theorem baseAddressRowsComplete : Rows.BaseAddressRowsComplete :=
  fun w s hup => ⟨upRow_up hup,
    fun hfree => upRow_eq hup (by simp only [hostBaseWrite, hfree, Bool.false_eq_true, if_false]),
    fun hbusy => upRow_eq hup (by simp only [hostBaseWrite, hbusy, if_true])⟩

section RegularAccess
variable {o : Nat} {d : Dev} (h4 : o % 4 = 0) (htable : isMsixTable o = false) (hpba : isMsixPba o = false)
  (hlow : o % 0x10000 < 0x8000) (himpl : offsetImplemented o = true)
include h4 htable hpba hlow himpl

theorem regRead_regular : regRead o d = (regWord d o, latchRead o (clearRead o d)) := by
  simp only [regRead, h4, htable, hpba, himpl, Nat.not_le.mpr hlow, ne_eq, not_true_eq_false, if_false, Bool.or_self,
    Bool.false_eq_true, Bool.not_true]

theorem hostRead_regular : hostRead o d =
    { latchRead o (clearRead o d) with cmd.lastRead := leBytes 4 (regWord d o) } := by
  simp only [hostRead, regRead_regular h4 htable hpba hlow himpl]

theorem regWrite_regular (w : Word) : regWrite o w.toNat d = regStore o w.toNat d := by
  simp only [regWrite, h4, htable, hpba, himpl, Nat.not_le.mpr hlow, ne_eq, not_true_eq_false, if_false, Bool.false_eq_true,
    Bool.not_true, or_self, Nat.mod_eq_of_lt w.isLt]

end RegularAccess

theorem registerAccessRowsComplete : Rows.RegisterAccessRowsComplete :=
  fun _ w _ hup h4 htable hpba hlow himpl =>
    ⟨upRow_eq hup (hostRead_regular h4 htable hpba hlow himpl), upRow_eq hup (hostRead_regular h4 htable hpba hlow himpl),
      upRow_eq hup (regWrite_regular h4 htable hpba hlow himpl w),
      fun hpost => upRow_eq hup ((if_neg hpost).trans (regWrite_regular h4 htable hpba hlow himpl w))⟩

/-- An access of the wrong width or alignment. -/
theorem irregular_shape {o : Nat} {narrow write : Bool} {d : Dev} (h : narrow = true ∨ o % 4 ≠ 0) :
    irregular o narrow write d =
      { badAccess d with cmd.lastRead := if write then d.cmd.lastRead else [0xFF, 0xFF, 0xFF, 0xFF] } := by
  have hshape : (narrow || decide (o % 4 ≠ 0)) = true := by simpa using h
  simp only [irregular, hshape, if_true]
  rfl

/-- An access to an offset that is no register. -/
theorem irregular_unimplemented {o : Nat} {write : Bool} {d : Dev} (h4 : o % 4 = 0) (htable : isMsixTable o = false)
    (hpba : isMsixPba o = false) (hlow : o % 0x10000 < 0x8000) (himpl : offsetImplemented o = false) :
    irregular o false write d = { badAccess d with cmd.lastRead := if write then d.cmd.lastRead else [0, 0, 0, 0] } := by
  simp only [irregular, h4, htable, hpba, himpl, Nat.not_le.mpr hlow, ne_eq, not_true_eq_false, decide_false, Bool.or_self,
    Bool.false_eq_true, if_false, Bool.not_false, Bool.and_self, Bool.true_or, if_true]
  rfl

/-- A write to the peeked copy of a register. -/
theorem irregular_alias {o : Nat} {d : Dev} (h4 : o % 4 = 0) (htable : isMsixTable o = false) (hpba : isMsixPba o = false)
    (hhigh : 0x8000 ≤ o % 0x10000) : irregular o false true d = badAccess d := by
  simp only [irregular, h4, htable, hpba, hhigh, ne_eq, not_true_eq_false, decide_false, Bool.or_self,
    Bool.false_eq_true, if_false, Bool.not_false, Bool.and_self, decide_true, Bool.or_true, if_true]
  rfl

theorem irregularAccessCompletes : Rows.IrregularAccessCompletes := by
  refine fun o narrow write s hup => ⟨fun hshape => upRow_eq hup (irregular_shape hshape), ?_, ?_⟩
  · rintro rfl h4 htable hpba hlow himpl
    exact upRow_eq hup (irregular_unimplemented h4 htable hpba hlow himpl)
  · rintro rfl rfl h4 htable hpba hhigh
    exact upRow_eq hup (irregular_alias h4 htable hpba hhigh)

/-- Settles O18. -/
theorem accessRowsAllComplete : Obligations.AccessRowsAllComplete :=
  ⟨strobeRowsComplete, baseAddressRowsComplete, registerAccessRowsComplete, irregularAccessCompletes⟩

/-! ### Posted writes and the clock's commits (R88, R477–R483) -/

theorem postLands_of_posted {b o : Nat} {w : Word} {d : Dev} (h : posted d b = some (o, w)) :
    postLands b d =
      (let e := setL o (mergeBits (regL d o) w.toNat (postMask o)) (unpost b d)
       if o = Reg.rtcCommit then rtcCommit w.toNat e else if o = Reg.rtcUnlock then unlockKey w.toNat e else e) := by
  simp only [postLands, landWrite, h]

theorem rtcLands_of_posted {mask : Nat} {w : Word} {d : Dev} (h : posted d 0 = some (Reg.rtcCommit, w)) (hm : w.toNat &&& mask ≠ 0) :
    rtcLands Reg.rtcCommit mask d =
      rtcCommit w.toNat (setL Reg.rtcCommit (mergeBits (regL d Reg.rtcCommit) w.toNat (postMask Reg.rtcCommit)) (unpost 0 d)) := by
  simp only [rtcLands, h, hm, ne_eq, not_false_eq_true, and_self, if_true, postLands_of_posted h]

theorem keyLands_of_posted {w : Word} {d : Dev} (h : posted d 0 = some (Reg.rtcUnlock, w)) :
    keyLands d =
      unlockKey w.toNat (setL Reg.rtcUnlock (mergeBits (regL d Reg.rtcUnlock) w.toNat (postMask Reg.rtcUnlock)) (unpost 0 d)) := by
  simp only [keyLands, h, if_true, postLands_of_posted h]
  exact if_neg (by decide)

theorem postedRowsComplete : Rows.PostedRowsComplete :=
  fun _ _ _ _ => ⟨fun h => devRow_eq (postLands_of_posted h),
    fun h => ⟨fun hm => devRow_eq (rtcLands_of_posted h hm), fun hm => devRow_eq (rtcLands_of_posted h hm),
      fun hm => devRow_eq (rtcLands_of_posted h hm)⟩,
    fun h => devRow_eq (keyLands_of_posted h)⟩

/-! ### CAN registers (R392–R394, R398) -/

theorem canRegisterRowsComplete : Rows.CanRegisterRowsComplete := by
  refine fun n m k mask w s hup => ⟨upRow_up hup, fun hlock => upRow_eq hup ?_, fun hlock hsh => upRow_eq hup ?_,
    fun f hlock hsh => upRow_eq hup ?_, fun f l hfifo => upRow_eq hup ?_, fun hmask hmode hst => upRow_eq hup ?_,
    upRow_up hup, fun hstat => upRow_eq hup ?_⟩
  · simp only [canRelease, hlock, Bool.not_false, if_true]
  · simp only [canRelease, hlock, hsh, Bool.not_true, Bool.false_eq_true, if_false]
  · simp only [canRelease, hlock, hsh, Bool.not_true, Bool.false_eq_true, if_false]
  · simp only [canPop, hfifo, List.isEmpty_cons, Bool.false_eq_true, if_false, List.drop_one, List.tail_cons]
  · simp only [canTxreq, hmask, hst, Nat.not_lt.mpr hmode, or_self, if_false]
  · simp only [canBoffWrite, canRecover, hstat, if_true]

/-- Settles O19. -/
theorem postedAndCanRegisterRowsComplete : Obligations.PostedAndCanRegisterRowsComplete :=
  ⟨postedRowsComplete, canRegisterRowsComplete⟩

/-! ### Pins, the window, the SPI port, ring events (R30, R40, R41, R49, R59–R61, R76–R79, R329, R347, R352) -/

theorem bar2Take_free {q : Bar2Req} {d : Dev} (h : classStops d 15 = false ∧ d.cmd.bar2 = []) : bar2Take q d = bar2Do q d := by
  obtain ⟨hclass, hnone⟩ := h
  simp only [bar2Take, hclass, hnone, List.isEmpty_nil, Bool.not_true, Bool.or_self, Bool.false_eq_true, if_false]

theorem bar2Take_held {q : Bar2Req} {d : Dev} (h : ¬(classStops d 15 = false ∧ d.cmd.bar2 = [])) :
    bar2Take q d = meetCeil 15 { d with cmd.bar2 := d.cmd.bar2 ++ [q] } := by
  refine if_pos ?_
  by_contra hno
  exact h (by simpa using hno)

▬▬▬

▶ [Problem to work on]: Reproduce exactly the section above that begins at the line containing "offsetImplemented o = true)" and ends at the line containing "Bool.false_eq_true, Bool.not_true]", leaving out all other lines.

▶ [Response to the task]:
  (hlow : o % 0x10000 < 0x8000) (himpl : offsetImplemented o = true)
include h4 htable hpba hlow himpl

theorem regRead_regular : regRead o d = (regWord d o, latchRead o (clearRead o d)) := by
  simp only [regRead, h4, htable, hpba, himpl, Nat.not_le.mpr hlow, ne_eq, not_true_eq_false, if_false, Bool.or_self,
    Bool.false_eq_true, Bool.not_true]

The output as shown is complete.